## PROBLEM DETAILS
Starting at the line below holding "let s := if sick" and stopping at the line holding "def FlushOp.sources (f", print every line exactly, both ends included, and leave the rest out.

Stored data entries
--*--
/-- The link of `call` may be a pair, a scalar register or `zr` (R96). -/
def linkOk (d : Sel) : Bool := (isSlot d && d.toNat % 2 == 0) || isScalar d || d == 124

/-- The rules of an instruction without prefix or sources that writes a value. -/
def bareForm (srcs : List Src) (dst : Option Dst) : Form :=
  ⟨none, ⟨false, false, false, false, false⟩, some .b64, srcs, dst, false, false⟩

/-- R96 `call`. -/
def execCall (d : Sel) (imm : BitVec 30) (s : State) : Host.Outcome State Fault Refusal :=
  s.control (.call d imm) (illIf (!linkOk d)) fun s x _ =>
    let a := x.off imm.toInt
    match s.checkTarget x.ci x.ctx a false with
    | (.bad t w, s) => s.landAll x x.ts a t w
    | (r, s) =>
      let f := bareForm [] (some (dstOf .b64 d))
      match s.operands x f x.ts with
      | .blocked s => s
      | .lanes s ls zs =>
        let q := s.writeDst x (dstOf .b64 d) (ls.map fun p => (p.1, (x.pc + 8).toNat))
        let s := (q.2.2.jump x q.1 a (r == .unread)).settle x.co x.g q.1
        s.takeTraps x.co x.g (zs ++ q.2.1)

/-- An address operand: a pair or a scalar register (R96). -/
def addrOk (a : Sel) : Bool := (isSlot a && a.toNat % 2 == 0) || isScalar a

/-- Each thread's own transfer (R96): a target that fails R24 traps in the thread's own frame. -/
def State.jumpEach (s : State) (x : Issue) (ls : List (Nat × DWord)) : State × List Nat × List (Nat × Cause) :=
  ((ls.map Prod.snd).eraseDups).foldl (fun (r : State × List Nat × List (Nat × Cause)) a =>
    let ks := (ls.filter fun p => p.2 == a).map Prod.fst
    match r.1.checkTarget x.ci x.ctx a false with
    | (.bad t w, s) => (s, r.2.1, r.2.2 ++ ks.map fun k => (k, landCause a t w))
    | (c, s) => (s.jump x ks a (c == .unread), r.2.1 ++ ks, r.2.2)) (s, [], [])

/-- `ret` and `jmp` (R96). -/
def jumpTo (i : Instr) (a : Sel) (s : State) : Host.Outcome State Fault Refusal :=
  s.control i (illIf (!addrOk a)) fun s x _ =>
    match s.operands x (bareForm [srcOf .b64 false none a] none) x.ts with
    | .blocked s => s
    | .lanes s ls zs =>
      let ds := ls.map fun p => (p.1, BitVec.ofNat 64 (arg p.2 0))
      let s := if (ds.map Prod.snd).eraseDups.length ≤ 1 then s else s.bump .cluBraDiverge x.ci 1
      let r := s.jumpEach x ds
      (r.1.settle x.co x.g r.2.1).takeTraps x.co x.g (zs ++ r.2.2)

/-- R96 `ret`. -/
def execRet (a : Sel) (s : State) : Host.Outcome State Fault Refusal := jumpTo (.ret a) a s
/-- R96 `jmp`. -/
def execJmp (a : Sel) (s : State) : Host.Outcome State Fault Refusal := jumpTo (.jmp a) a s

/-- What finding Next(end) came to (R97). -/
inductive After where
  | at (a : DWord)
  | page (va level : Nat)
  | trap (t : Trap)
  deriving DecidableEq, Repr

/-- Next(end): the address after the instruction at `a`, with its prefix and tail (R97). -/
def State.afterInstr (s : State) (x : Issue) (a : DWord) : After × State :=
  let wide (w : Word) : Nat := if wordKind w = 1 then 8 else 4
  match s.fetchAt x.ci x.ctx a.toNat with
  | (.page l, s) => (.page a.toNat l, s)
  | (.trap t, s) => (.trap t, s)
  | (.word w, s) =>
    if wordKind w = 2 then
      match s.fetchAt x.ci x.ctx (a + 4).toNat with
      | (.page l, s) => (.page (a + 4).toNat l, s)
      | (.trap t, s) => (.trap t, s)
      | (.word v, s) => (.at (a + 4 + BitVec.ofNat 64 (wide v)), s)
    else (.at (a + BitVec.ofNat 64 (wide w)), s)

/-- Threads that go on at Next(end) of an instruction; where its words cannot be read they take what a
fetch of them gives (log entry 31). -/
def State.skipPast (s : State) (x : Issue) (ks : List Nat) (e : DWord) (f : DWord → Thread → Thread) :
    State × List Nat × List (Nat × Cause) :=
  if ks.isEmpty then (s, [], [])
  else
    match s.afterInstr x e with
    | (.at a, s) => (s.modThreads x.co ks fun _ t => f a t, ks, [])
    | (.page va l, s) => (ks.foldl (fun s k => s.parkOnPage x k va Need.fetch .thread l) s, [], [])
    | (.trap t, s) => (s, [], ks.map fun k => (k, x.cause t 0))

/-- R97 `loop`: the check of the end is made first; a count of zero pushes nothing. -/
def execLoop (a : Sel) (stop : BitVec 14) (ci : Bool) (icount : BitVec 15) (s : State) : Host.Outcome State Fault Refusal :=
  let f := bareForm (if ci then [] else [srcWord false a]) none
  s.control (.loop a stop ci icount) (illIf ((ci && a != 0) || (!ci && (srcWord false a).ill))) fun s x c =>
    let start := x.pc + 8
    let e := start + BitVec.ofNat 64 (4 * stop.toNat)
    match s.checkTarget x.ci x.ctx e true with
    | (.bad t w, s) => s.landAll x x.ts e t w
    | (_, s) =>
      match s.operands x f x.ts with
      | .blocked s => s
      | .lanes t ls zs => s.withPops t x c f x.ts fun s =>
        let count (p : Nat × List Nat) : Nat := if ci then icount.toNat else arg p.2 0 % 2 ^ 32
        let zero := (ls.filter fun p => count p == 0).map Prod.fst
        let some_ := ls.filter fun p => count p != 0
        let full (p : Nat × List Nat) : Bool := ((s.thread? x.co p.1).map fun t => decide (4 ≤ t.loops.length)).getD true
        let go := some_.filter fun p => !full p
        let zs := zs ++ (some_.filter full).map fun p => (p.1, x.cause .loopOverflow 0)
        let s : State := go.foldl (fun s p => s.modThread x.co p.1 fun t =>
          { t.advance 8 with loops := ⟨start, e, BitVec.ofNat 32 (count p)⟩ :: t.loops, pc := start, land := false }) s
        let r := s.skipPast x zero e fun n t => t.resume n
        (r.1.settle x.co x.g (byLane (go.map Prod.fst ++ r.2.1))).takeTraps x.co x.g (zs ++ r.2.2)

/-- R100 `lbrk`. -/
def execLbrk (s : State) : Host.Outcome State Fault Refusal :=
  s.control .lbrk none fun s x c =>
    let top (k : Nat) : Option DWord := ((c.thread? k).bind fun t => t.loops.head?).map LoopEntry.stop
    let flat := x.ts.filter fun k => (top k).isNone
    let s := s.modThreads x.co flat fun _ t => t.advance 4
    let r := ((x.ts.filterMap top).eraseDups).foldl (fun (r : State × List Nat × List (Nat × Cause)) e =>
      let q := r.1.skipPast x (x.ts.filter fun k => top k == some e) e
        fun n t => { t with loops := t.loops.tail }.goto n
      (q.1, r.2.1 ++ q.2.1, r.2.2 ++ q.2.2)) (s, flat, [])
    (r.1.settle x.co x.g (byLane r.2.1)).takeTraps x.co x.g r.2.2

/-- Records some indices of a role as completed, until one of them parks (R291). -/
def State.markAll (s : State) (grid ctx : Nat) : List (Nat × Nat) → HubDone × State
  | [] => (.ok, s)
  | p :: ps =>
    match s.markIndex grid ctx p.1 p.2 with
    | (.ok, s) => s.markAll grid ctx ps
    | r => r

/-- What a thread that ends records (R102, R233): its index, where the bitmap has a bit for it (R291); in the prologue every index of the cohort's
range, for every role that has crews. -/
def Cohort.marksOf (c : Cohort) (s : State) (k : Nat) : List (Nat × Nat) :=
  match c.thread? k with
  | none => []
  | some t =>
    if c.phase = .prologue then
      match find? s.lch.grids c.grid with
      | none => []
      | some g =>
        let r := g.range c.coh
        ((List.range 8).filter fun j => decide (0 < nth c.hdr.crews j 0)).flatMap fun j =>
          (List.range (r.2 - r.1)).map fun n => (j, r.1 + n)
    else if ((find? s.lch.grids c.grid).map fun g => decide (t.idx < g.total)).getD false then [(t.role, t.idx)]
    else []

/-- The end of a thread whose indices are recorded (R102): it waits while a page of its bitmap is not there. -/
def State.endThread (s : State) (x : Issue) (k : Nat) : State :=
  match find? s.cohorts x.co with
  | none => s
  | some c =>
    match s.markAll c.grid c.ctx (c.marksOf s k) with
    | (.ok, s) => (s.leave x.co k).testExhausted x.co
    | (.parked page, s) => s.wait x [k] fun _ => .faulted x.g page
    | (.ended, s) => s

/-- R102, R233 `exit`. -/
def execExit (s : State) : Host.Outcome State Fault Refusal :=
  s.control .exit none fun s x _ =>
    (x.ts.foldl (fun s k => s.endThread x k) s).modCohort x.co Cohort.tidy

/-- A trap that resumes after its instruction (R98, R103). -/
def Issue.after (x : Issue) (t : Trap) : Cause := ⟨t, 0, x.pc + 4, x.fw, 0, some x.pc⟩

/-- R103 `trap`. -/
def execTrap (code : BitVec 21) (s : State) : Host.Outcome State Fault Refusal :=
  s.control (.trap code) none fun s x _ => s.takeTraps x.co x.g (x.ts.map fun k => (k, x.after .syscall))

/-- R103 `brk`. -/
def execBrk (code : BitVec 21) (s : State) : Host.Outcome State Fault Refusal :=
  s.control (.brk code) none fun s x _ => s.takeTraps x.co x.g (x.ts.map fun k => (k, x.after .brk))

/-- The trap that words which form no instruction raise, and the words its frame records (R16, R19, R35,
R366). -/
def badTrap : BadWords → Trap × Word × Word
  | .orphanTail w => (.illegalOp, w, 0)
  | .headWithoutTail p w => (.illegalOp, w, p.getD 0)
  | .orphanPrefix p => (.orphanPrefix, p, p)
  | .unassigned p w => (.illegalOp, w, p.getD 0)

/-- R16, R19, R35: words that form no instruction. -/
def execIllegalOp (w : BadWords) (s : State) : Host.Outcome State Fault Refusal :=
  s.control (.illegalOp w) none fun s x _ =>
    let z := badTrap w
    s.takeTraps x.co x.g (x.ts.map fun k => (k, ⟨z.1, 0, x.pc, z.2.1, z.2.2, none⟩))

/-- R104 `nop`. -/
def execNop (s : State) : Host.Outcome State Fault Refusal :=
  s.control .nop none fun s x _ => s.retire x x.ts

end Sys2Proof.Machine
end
--*--
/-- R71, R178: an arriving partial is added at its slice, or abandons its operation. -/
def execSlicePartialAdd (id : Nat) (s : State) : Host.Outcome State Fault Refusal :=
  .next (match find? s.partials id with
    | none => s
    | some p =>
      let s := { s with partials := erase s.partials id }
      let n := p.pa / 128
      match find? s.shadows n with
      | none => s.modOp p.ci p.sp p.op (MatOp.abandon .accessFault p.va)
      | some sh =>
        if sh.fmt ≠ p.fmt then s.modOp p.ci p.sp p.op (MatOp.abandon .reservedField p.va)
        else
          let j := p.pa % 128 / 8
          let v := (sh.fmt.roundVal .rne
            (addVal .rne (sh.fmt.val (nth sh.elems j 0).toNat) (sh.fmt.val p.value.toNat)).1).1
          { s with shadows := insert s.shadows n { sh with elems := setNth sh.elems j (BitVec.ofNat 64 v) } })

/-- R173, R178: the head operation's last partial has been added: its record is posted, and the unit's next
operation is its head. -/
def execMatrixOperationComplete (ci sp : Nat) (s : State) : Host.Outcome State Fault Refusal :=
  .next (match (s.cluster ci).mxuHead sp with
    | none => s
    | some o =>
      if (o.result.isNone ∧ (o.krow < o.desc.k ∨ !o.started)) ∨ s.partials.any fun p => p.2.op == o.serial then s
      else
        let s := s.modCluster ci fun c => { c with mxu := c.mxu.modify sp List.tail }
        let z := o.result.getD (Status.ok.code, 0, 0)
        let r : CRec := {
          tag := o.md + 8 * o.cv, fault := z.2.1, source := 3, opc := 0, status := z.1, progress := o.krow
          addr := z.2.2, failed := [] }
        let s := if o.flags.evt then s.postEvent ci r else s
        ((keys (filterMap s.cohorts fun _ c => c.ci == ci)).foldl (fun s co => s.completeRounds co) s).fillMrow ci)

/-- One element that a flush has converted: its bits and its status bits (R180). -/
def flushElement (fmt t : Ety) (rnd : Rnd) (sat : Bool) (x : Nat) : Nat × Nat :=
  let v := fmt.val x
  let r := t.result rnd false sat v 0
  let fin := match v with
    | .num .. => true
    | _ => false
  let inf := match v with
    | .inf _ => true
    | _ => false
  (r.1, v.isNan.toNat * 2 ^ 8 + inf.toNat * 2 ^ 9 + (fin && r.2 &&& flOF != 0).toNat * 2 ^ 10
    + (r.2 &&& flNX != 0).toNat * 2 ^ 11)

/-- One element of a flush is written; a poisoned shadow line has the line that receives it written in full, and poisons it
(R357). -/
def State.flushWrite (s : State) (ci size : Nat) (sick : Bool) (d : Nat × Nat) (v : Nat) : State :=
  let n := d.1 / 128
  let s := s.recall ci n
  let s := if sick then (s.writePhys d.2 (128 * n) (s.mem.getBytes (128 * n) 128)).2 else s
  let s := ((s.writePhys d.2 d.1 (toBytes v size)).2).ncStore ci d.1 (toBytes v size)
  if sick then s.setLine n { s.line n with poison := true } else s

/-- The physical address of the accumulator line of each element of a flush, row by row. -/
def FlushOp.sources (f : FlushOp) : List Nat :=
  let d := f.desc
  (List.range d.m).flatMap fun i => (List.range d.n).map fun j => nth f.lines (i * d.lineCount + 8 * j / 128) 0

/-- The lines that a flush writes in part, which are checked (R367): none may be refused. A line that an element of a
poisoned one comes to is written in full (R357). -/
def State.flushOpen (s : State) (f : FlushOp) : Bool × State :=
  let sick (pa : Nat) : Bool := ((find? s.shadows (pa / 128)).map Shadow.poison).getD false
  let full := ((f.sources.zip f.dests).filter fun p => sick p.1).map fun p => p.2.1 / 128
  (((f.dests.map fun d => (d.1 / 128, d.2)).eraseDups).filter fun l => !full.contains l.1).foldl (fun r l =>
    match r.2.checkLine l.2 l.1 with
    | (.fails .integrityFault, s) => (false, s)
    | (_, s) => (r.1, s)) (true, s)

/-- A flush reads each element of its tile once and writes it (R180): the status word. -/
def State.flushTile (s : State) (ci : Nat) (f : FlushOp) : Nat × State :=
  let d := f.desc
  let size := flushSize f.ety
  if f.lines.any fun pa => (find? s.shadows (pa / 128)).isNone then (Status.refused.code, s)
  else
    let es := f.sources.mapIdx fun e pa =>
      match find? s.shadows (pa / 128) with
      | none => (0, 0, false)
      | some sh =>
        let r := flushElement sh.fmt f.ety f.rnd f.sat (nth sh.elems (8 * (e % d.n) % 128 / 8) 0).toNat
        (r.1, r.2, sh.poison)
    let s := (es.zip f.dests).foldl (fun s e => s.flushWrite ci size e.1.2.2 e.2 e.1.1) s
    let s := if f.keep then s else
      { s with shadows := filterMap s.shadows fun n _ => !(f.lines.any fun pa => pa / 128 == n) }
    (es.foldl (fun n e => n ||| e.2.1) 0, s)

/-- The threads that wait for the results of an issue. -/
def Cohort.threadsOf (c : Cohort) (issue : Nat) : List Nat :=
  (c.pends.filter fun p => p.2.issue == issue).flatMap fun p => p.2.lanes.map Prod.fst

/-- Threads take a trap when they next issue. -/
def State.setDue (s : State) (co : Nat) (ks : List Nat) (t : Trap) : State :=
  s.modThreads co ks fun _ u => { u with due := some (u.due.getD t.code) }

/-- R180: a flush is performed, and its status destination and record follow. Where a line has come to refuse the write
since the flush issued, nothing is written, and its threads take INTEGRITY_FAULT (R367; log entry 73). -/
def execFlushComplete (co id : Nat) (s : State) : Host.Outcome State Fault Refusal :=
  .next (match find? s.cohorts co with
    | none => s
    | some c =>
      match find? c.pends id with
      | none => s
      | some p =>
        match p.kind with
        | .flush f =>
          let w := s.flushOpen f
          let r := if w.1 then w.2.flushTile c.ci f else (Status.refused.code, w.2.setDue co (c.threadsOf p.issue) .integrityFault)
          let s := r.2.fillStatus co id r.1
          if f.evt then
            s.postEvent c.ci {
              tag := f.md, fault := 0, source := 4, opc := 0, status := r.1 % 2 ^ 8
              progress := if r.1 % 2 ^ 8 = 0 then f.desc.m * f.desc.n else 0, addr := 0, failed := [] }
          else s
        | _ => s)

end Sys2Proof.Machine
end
--*--
## TASK RESULT
  let s := if sick then (s.writePhys d.2 (128 * n) (s.mem.getBytes (128 * n) 128)).2 else s
  let s := ((s.writePhys d.2 d.1 (toBytes v size)).2).ncStore ci d.1 (toBytes v size)
  if sick then s.setLine n { s.line n with poison := true } else s

/-- The physical address of the accumulator line of each element of a flush, row by row. -/
def FlushOp.sources (f : FlushOp) : List Nat :=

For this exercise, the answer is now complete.